[Mailman-Developers] (More) pristine archives

Barry A. Warsaw barry@zope.com
Wed, 28 Aug 2002 09:26:29 -0400

>>>>> "TK" == Tokio Kikuchi <tkikuchi@is.kochi-u.ac.jp> writes:

    >> An interesting issue came up today while we were playing with a
    >> Bayesian spam classifier.  Mailman's archives aren't very
    >> clean.  Messages are sent to the archiver after various
    >> headering munging steps, including the adding of the List-*
    >> headers and the Subject prefix.

    TK> The headers are in the raw archive and not in the monthly (or
    TK> quaterly, weekly) text format archive. I would rather stop
    TK> publicizing the raw archive even if the other archives are
    TK> public accessible. At least it should be configurable (in
    TK> mm_cfg).

Some headers are stripped before being added to the quarterly/weekly
mini-archive, but both see messages /after/ they've been munged.

(On the second point, I'll try to look at patch #594771.  That would
see like a good opportunity to make raw archives optional.)

    >> We still want to do some munging, e.g. for anonymous lists.
    >> This tells me that we may want to move ToArchive up before
    >> CookHeaders in the global pipeline.

    TK> We use a modified version of mailman 2.0.x in Japan and we
    TK> like a feature of adding numbers in the subject header.

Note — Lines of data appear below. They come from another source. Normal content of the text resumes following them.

-- ==== Sys2Proof/Machine/Flash.lean ====
section
/-! DEFINITION. The boot flash (chapter 14): firmware and configuration updates, the retained-state mirror, the life log, the calendar.
A flash command is one act; whether the flash carries out its writes is the flash's own affair, a free choice. -/
namespace Sys2Proof.Machine

/-! ### Statuses of LIF_FLASH_STATUS (Table 14.12) -/

def flOk : Nat := 0
def flBadCmd : Nat := 2
def flSigFail : Nat := 3
def flTooLong : Nat := 4
def flError : Nat := 5
def flJobActive : Nat := 6
def flNothing : Nat := 7
def flResetting : Nat := 8

/-- The AOC and the flash serve: past start-up, not in Midnight or a reset. -/
def State.flashUp (s : State) : Bool := s.up && s.on F.glbBootReady

def State.setFlash (s : State) (f : Flash) : State := { s with flash := f }

/-- A sector has been erased. -/
def Flash.erased (f : Flash) (sector : Nat) : Flash := { f with erases := tabPut f.erases sector (tabGet 0 f.erases sector + 1) }

/-- 64 KiB sectors at which the slots, the life log and the mirror begin (Table 14.1). -/
def fwSector (b : Bool) : Nat := if b then 0x90 else 0x10
def cfgSector (b : Bool) : Nat := if b then 0x130 else 0x110
def logSector (seq : Nat) : Nat := 0x150 + seq / 1024 % 128

def Flash.fw (f : Flash) (b : Bool) : FwSlot := if b then f.fwB else f.fwA
def Flash.setFw (f : Flash) (b : Bool) (x : FwSlot) : Flash := if b then { f with fwB := x } else { f with fwA := x }
def Flash.cfgSlot (f : Flash) (b : Bool) : CfgSlot := if b then f.cfgB else f.cfgA
def Flash.setCfg (f : Flash) (b : Bool) (x : CfgSlot) : Flash := if b then { f with cfgB := x } else { f with cfgA := x }

/-- The slots not in use. -/
def State.spareFw (s : State) : Bool := !s.on F.glbBootFwSlot
def State.spareCfg (s : State) : Bool := !s.on F.glbBootCfgSlot

/-- What is staged shows in SEC and LIF. -/
def showStaged (s : State) : State :=
  let fw := s.flash.fw s.spareFw
  let fwOn := fw.state == .staged
  let cfgOn := (s.flash.cfgSlot s.spareCfg).state == .staged
  let s := s.setFld F.lifFlashStatusStaged (boolNat fwOn + 2 * boolNat cfgOn)
  let s := s.setFld F.secStatusUpdateStaged (boolNat fwOn)
  let s := s.setFld F.lifFwStagedStaged (if fwOn then (fw.image.map (·.version)).getD 0 else 0)
  { s with sec := { s.sec with mStaged := if fwOn then (fw.image.map fun i => sha3 i.whole).getD [] else [] } }

/-- A command of LIF_FLASH_CMD is over. -/
def flashDone (status : Nat) (s : State) : State :=
  showStaged ((s.setFld F.lifFlashStatusBusy 0).setFld F.lifFlashStatusStatus status)

/-- A program, erase or read-back fails (FLASH_ERR), or it does not: the flash decides. -/
def flashTry (ok bad : State → State) (s : State) : State :=
  if Config.pick s.clock.freeIdx % 2 = 1 then
    errRecord { bank := 9, unit := 0, cause := 1, cls := 1 } (bad s.spend)
  else ok s.spend

/-! ### Updates (R441, R442) -/

/-- The image bytes in span memory; none where they lie outside every span range or read poisoned. -/
def stagedBytes (s : State) : State × Option (List Byte) :=
  let a := s.pair .lifFlashSrcLo .lifFlashSrcHi % 2 ^ 52 / 64 * 64
  let n := s.fld F.lifFlashLenLen
  match s.partOfAddr a with
  | some p =>
    if !inRange (s.range p) a n then (s, none)
    else let (t, bs, bad) := readNow p a n s; (t, if bad then none else some bs)
  | none => (s, none)

/-- STAGE_FW: the slot not in use is erased, programmed and verified. -/
def stageFw (s : State) : State :=
  if 2 ^ 23 - 65536 < s.fld F.lifFlashLenLen then flashDone flTooLong s
  else
    let b := s.spareFw
    let (s, bs) := stagedBytes s
    let wiped := (s.flash.setFw b { state := .erased, generation := 0, image := none }).erased (fwSector b)
    flashTry (fun t =>
        match bs.bind Config.readFw with
        | some i =>
          if i.sigOk then
            flashDone flOk (t.setFlash (wiped.setFw b { state := .staged, generation := (wiped.fw (!b)).generation + 1, image := some i }))
          else flashDone flSigFail (t.setFlash wiped)
        | none => flashDone flSigFail (t.setFlash wiped))
      (fun t => flashDone flError (t.setFlash wiped)) s

/-! ### The bytes of a configuration image (R428, R429) -/

/-- Records one after the other: tag, length, value, zero bytes up to a multiple of 4; none where they do not fill their space. -/
def splitRecords : Nat → List Byte → Option (List (Nat × List Byte))
  | 0, bs => if bs.isEmpty then some [] else none
  | k + 1, bs =>
    let n := leAt bs 2 2
    let m := ceilDiv n 4 * 4
    if bs.length < 4 + m || ((bs.drop (4 + n)).take (m - n)).any (· != 0) then none
    else (splitRecords k (bs.drop (4 + m))).map fun l => (leAt bs 0 2, (bs.drop 4).take n) :: l

/-- A REG_DEFAULT record, tag 0x0801: address, value, mask (R432). -/
def isDefault (r : Nat × List Byte) : Bool := r.1 % 2 ^ 15 == 0x0801
def defaultOf (v : List Byte) : Nat × Word × Word := (leAt v 0 4, BitVec.ofNat 32 (leAt v 4 4), BitVec.ofNat 32 (leAt v 8 4))

/-- The image that bytes hold: header (Table 14.3), records, signature over both under the context string SPA-CFG. -/
def readImage (key bs : List Byte) : Option CfgImage :=
  let n := leAt bs 8 4
  if leAt bs 0 4 != 0x53504346 || leAt bs 4 2 != 1 || leAt bs 6 2 != 0 || ((bs.drop 0x14).take 12).any (· != 0) || decide (n < 64)
      || decide (bs.length < n + 2420) || decide (2 ^ 21 - 65536 < n + 2420) then none
  else
    let signed := bs.take n
    match splitRecords (leAt bs 0x10 4) (signed.drop 64) with
    | none => none
    | some rs =>
      if rs.any fun r => isDefault r && r.2.length != 12 then none
      else (Config.readCfg rs).map fun c => { c with
        sigOk := Config.dsaVerify key (leBytes 7 0x4746432D415053) signed ((bs.drop n).take 2420), minFw := leAt bs 0xC 4, m := sha3 signed
        regDefaults := (rs.filter isDefault).map fun r => defaultOf r.2 }

/-- A REG_DEFAULT record touches only fields that software may write, of class Q, B or L (R432). -/
def defaultOk (d : Nat × Word × Word) : Bool :=
  match regAt d.1 with | some r => d.2.2 &&& ~~~r.rwMask == 0 | none => false

/-- A configuration image passes R430 against a firmware version: signature and form, and the ranges of R332, R352 and R432. -/
def cfgAccepted (c : CfgImage) (version : Nat) : Bool :=
  c.sigOk && c.formOk && decide (c.minFw ≤ version) && c.regDefaults.all defaultOk && c.vcAlloc.all (fun l => decide (l.sum ≤ 1024))
  && (List.range 4).all (fun p => decide ((c.qps.filter fun q => q.part == p).length ≤ 256))

def stageCfg (s : State) : State :=
  if 2 ^ 21 - 65536 < s.fld F.lifFlashLenLen then flashDone flTooLong s
  else
    let b := s.spareCfg
    let (s, bs) := stagedBytes s
    let wiped := (s.flash.setCfg b { state := .erased, generation := 0, image := none }).erased (cfgSector b)
    flashTry (fun t =>
        match bs.bind (readImage s.flash.vendorKey) with
        | some i =>
          if cfgAccepted i (t.fld F.lifFwVersionRunning) then
            flashDone flOk (t.setFlash (wiped.setCfg b { state := .staged, generation := (wiped.cfgSlot (!b)).generation + 1, image := some i }))
          else flashDone flSigFail (t.setFlash wiped)
        | none => flashDone flSigFail (t.setFlash wiped))
      (fun t => flashDone flError (t.setFlash wiped)) s

/-- ACTIVATE_CFG: the staged slot is committed for the next cold start. -/
def activateCfg (s : State) : State :=
  let b := s.spareCfg
  let x := s.flash.cfgSlot b
  if x.state != .staged then flashDone flNothing s
  else flashTry (fun t => flashDone flOk (t.setFlash (t.flash.setCfg b { x with state := .committed }))) (flashDone flError) s

/-- ABANDON: every staged slot is erased. -/
def abandonStaged (s : State) : State :=
  let wipeFw (f : Flash) : Flash := if (f.fw s.spareFw).state == .staged then
      (f.setFw s.spareFw { state := .erased, generation := 0, image := none }).erased (fwSector s.spareFw) else f
  let wipeCfg (f : Flash) : Flash := if (f.cfgSlot s.spareCfg).state == .staged then
      (f.setCfg s.spareCfg { state := .erased, generation := 0, image := none }).erased (cfgSector s.spareCfg) else f
  flashTry (fun t => flashDone flOk (t.setFlash (wipeCfg (wipeFw t.flash)))) (flashDone flError) s

/-- A code that Table 14.8 does not list. -/
def badFlashCmd (s : State) : State := flashDone flBadCmd s

def onFlash (f : State → State) (s : State) : State := onWrite .lifFlashCmd (fun t => if t.flashUp then f t else t) s

/-! ### The retained-state mirror (R439, R440) -/

/-- Powered seconds that must lie between two snapshots of a section. -/
def sectionSpacing : Section → Nat
  | .scaleHistory _ => 900
  | .lifeCounters => 60
  | _ => 10

def State.historyOf (s : State) (p : Nat) : Option History := tabFind s.histories p

/-- SNAPSHOT_WRITE: the section as it stands becomes its newest snapshot. -/
def snapshotWrite (sec : Section) (s : State) : State :=
  let m := s.flash.mirror
  let last := (m.stamps.find? fun x => x.1 == sec).map (·.2)
  let early := match last with | some t => decide (s.clock.powered < t + sectionSpacing sec) | none => false
  if !s.up || early then s
  else
    let m := { m with seq := m.seq + 1, stamps := (sec, s.clock.powered) :: m.stamps.filter fun x => x.1 != sec }
    let put (m : Mirror) (t : State) : State := t.setFlash { t.flash with mirror := m }
    match sec with
    | .overlay =>
      (put { m with overlay := some s.aoc.overlay } { s with aoc := { s.aoc with overlayDirty := false } }).setFld F.lifOvlStatusPending 0
    | .scaleHistory p => (match s.historyOf p with
      | some h => put { m with histories := tabPut m.histories p h } s
      | none => put m s)
    | .mcg g =>
      let x := s.mcg g
      put { m with mcgs := tabPut m.mcgs g { remaps := x.remaps, retired := x.retired, degraded := s.on (F.mcgStatusDegraded g) } } s
    | .eraseCounts => put { m with erases := s.flash.erases.flatMap fun e => [e.1, e.2] } s
    | .lifeCounters => put { m with life := some (s.aoc.life, s.clock.powered) } s

/-! ### Life log (R444 to R446) -/

def sat (n v : Nat) : Nat := min v (256 ^ n - 1)

/-- Corrected sectors that an MCH has counted, and rows and blocks that an MCG has taken out of use. -/
def State.ceCount (s : State) (ch : Nat) : Nat := s.fld (F.mcgCeCntCe (ch / 4) (ch % 4))
def State.rowCount (s : State) (g : Nat) : Nat := (s.mcg g).remaps.length + (s.mcg g).retired.length

/-- The body of a record's kind (Table 14.10); what no part of the model counts is free. -/
def logBody (kind : Nat) (s : State) : List Byte :=
  let l := s.aoc.life
  let free (i n : Nat) : List Byte := leBytes n (Config.value (s.clock.freeIdx + i))
  match kind with
  | 0 => (List.range 8).flatMap (fun e => leBytes 2 (sat 2 (natAt l.busyNs e / 1000000000))) ++ leBytes 2 (sat 2 l.trips) ++ leBytes 2 (sat 2 l.warnings)
         ++ leBytes 4 (sat 4 (l.throttleUs / 1000000)) ++ leBytes 4 0
  | 8 => (List.range 24).flatMap (fun g => leBytes 1 (sat 1 (s.rowCount g - natAt l.rowBase g))) ++ leBytes 4 0
  | 9 =>
    let e (k : Nat) : Nat := tabGet 0 s.flash.erases k
    free 0 4 ++ leBytes 4 (((List.range 128).map fun k => e (0x150 + k)).foldl max 0) ++ leBytes 2 (sat 2 (e (fwSector false)))
    ++ leBytes 2 (sat 2 (e (fwSector true))) ++ leBytes 2 (sat 2 (e (cfgSector false))) ++ leBytes 2 (sat 2 (e (cfgSector true)))
    ++ leBytes 2 (sat 2 l.fallbackBoots) ++ leBytes 10 0
  | k => padTo 28 ((List.range 14).flatMap fun i =>
      let ch := 14 * (k - 1) + i
      if ch < 96 then leBytes 2 (sat 2 (s.ceCount ch - natAt l.ceBase ch)) else leBytes 2 0)

/-- The record of Table 14.9. -/
def logRecord (s : State) : List Byte :=
  let seq := s.aoc.logNext
  let l := s.aoc.life
  let flags := boolNat s.clock.calValid + 2 * boolNat l.tripLastHour + 4 * boolNat (s.on F.glbBootFwFallback || s.on F.glbBootCfgFallback)
  let body := leBytes 2 0x4C47 ++ leBytes 1 (seq % 10) ++ leBytes 1 flags ++ leBytes 4 seq ++ leBytes 8 s.utc ++ leBytes 4 s.clock.powered
    ++ leBytes 4 l.boots ++ leBytes 8 (l.energyUj / 1000000) ++ logBody (seq % 10) s
  body ++ leBytes 4 (crc32c body)

/-- LIFE_LOG_RECORD: a sector about to be begun is erased first. -/
def lifeLogRecord (s : State) : State :=
  if s.aoc.mode == .off || s.aoc.mode == .reset || s.aoc.mode == .warmReset || s.aoc.mode == .midnight then s
  else
    let seq := s.aoc.logNext
    let rec' := logRecord s
    let kind := seq % 10
    let l := s.aoc.life
    let l := { l with
      tripLastHour := false
      warnings := if kind = 0 then 0 else l.warnings
      throttleUs := if kind = 0 then 0 else l.throttleUs
      busyNs := if kind = 0 then [] else l.busyNs
      ceBase := if 1 ≤ kind ∧ kind ≤ 7 then (List.range 96).map fun ch => if ch / 14 + 1 = kind then s.ceCount ch else natAt l.ceBase ch
                else l.ceBase
      rowBase := if kind = 8 then (List.range 24).map s.rowCount else l.rowBase }
    let f := s.flash
    let f := if seq % 1024 = 0 then
        { f with log := f.log.filter fun r => !(r.1 / 1024 == seq % 131072 / 1024) }.erased (logSector seq) else f
    let s := s.setFlash { f with log := tabPut f.log (seq % 131072) rec' }
    { s with aoc := { s.aoc with logNext := seq + 1, life := l }, clock := { s.clock with freeIdx := s.clock.freeIdx + 8 } }

/-- LOG_READ. -/
def logRead (seq : Word) (s : State) : State :=
  let s := s.setFld F.lifLogIdxSeq seq.toNat
  let found := (tabFind s.flash.log (seq.toNat % 131072)).bind fun r =>
    if leAt r 4 4 == seq.toNat && leAt r 0x3C 4 == crc32c (r.take 0x3C) then some r else none
  let s := (s.setFld F.lifLogStatusBusy 0).setFld F.lifLogStatusGone (boolNat found.isNone)
  (List.range 16).foldl (fun t n => t.setFld (F.lifLogDataData n) (leAt (found.getD []) (4 * n) 4)) s

/-! ### Calendar (R443) -/

def calendarSet (hi : Word) (s : State) : State :=
  let s := s.setFld F.lifCalSetHiSet hi.toNat
  { s with clock := { s.clock with calendar := s.pair .lifCalSetLo .lifCalSetHi, calValid := true } }

/-! ### The rows -/

def execStageFw (s : State) : Res := go s (onFlash stageFw)
def execStageCfg (s : State) : Res := go s (onFlash stageCfg)
def execActivateCfg (s : State) : Res := go s (onFlash activateCfg)
def execAbandon (s : State) : Res := go s (onFlash abandonStaged)
def execSnapshotWrite (sec : Section) (s : State) : Res := go s (snapshotWrite sec)
def execLifeLogRecord (s : State) : Res := go s lifeLogRecord
def execLogRead (seq : Word) (s : State) : Res := go s (onWrite .lifLogIdx (logRead seq))
def execCalendarSet (hi : Word) (s : State) : Res := go s fun t => if t.up then calendarSet hi t else t

end Sys2Proof.Machine
end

The
    TK> users tend to reference articles by the number not by the
    TK> archive URL.  So, we want the archive to be munged.

That seems to be the concensus, i.e. the archive should reflect what
the members get.  Makes sense -- if you want a more pristine archive,
you can interpose a tee to a file before the message gets to Mailman,
or you could add a different handler module.  I'll leave things as is.
    TK> BTW, I'm preparing a patch for numbering the subject prefix.

Cool.  But this is likely a new feature that will have to wait until
after 2.1 final.